# Evanescent field, condition of $z$ component of $k$?

I am studying evanescent field and diffraction limit and I have one question.

Given a field $$U(x,y,0)$$ we can decompose into 2D plane waves.

$$U(x,y,0)= \int \int dk_x dk_y \tilde{U}(k_x,k_y) e^{+i(k_x x + k_yy)}$$

if we want to have $$U(x,y,z_0)$$ we can propagate each wave to the plane $$z_0$$ in this way.

$$U(x,y,z_0)= \int \int dk_x dk_y \tilde{U}(k_x,k_y) e^{+i(k_x x + k_yy)} e^{i k_z z_0}$$

This is clear to me.

It is not clear why $$k_z = \sqrt{ (\frac{2\pi}{\lambda})^2 - k_x^2 -k_y^2 }$$.

Why suddenly the plane waves should be monochromatic with wavelength $$\lambda$$ ?

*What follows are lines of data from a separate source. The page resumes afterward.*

-- ==== Sys2Proof/Machine/Dram.lean ====
section
/-!
DEFINITION. Accesses to DRAM (R356–R361): bytes, valid blocks and check bits, each in its canonical sparse form.
-/

namespace Sys2Proof.Machine

namespace State

def onMem (s : State) (f : MemState → MemState) : State := { s with mem := f s.mem }

/-- The DRAM byte at an address: an invalid or unwritten one reads 0 (R360). -/
def dramByte (s : State) (a : Nat) : Byte := mapGet 0 s.mem.dram a

/-- `n` bytes from an address. -/
def dramBytes (s : State) (a n : Nat) : List Byte := (List.range n).map fun i => s.dramByte ((a + i) % 2 ^ 32)

/-- What stands in the 64-bit word at a byte address beside correct check bits (R358). -/
def dramCode (s : State) (a : Nat) : Nat := mapGet 0 s.mem.dramEcc (a / 8)

def setDramCode (s : State) (a code : Nat) : State :=
  s.onMem fun m => { m with dramEcc := mapSet 0 m.dramEcc (a / 8 % 2 ^ 29) code }

/-- A line of the SRAM is valid (R360). -/
def sramLineValid (s : State) (loc : Nat) : Bool := decide (2 ^ 21 ≤ loc) || mapGet false s.mem.sramValid (loc / 8)

/-- The DRAM block of a byte address is valid (R360). -/
def dramBlockValid (s : State) (a : Nat) : Bool := mapGet false s.mem.dramValid (a / 4096)

/-- A bank of a pseudo-channel is lost: every read of it returns poison (R356, R362). -/
def dramLost (s : State) (a : Nat) : Bool := mapGet false s.mem.banksLost (bitsOf a 12 5 * 16 + bitsOf a 17 4)

/-- The word at a byte address is read (R357, R362): whether the read returns poison. -/
def dramReadWord (s : State) (a : Nat) : State × Bool :=
  if s.dramLost a then (s, true)
  else if s.dramCode a = 0 then (s, false)
  else
    let (s, code, poison) := s.eccRead true (some (a / 8)) (s.dramCode a)
    (s.setDramCode a code, poison)

/-- The 64-bit words that `n` bytes from an address touch are read: whether some read returns poison. -/
def dramRead (s : State) (a n : Nat) : State × Bool :=
  (List.range ((a + n + 7) / 8 - a / 8)).foldl
    (fun (s, p) i => let (s, q) := s.dramReadWord ((a / 8 + i) * 8 % 2 ^ 32); (s, p || q)) (s, false)

/-- A word that is written whole is stored with its correct check bits; another keeps what the rest of it carries. -/
def dramWriteWord (s : State) (w a n : Nat) : State :=
  if s.dramCode (8 * w) = 0 then s
  else if a ≤ 8 * w ∧ 8 * w + 8 ≤ a + n then s.setDramCode (8 * w) 0
  else
    let (s, code) := s.eccPart true (some w) (s.dramCode (8 * w))
    s.setDramCode (8 * w) code

/-- Write bytes: the block becomes valid (R360). -/
def dramWrite (s : State) (a : Nat) (bs : List Byte) : State :=
  let n := bs.length
  let s := (List.range ((a + n + 7) / 8 - a / 8)).foldl (fun s i => s.dramWriteWord ((a / 8 + i) % 2 ^ 29) a n) s
  s.onMem fun m =>
    let m := bs.zipIdx.foldl (fun m (b, i) => { m with dram := mapSet 0 m.dram ((a + i) % 2 ^ 32) b }) m
    (List.range ((a + n + 4095) / 4096 - a / 4096)).foldl
      (fun m i => { m with dramValid := mapSet false m.dramValid ((a / 4096 + i) % 2 ^ 20) true }) m

/-- Clear the valid bits of blocks `lo` to `hi − 1`: they read as zero from then on (R361). -/
def dramClear (s : State) (lo hi : Nat) : State :=
  s.onMem fun m =>
    let out (k b : Nat) : Bool := decide (k / b < lo) || decide (hi ≤ k / b)
    { m with dram := m.dram.filter fun c => out c.1 4096, dramValid := m.dramValid.filter fun c => out c.1 1,
             dramEcc := m.dramEcc.filter fun c => out c.1 512 }

/-- Clear the valid bits of one bank (R356, R361, R362). -/
def dramClearBank (s : State) (pc bank : Nat) : State :=
  let out (a : Nat) : Bool := bitsOf a 12 5 != pc || bitsOf a 17 4 != bank
  s.onMem fun m =>
    { m with dram := m.dram.filter fun c => out c.1, dramValid := m.dramValid.filter fun c => out (c.1 * 4096),
             dramEcc := m.dramEcc.filter fun c => out (c.1 * 8) }

end State

end Sys2Proof.Machine
end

The wave $$u(x,y,z,t)$$ satisfies the Helmholtz wave equation $$\frac{\partial^2u}{\partial x^2}+\frac{\partial^2u}{\partial y^2}+\frac{\partial^2u}{\partial z^2}-\frac{1}{c^2}\frac{\partial^2u}{\partial t^2}=0 \tag{1}\label {1}.$$ This equation is solved by plane waves of the form $$U(x,y,z,t) = A e^{\mathfrak j (\omega t - (k_x x+k_yy+k_zz))}\tag{2}\label {2}.$$ The dispresion relation between $$\omega$$ and $$\mathbf k(k_x,k_y,k_z)$$ can be had by substituting $$\eqref{2}$$ in to $$\eqref{1}$$ and noting that $$\frac{d^2 e^{\mathfrak jas}}{ds^2} = -a^2e^{\mathfrak jas}$$ : $$-\frac{\omega^2}{c^2}+ k_x^2+k_y^2+k_z^2=0$$ or
$$\left(\frac{2\pi}{\lambda}\right)^2 = k_x^2+k_y^2+k_z^2 \tag{3}\label {3}.$$ The values of $$\omega$$ or $$\mathbf k$$ are not restricted to be real numbers, they just have to satisfy the dipersion relation $$\eqref{3}$$.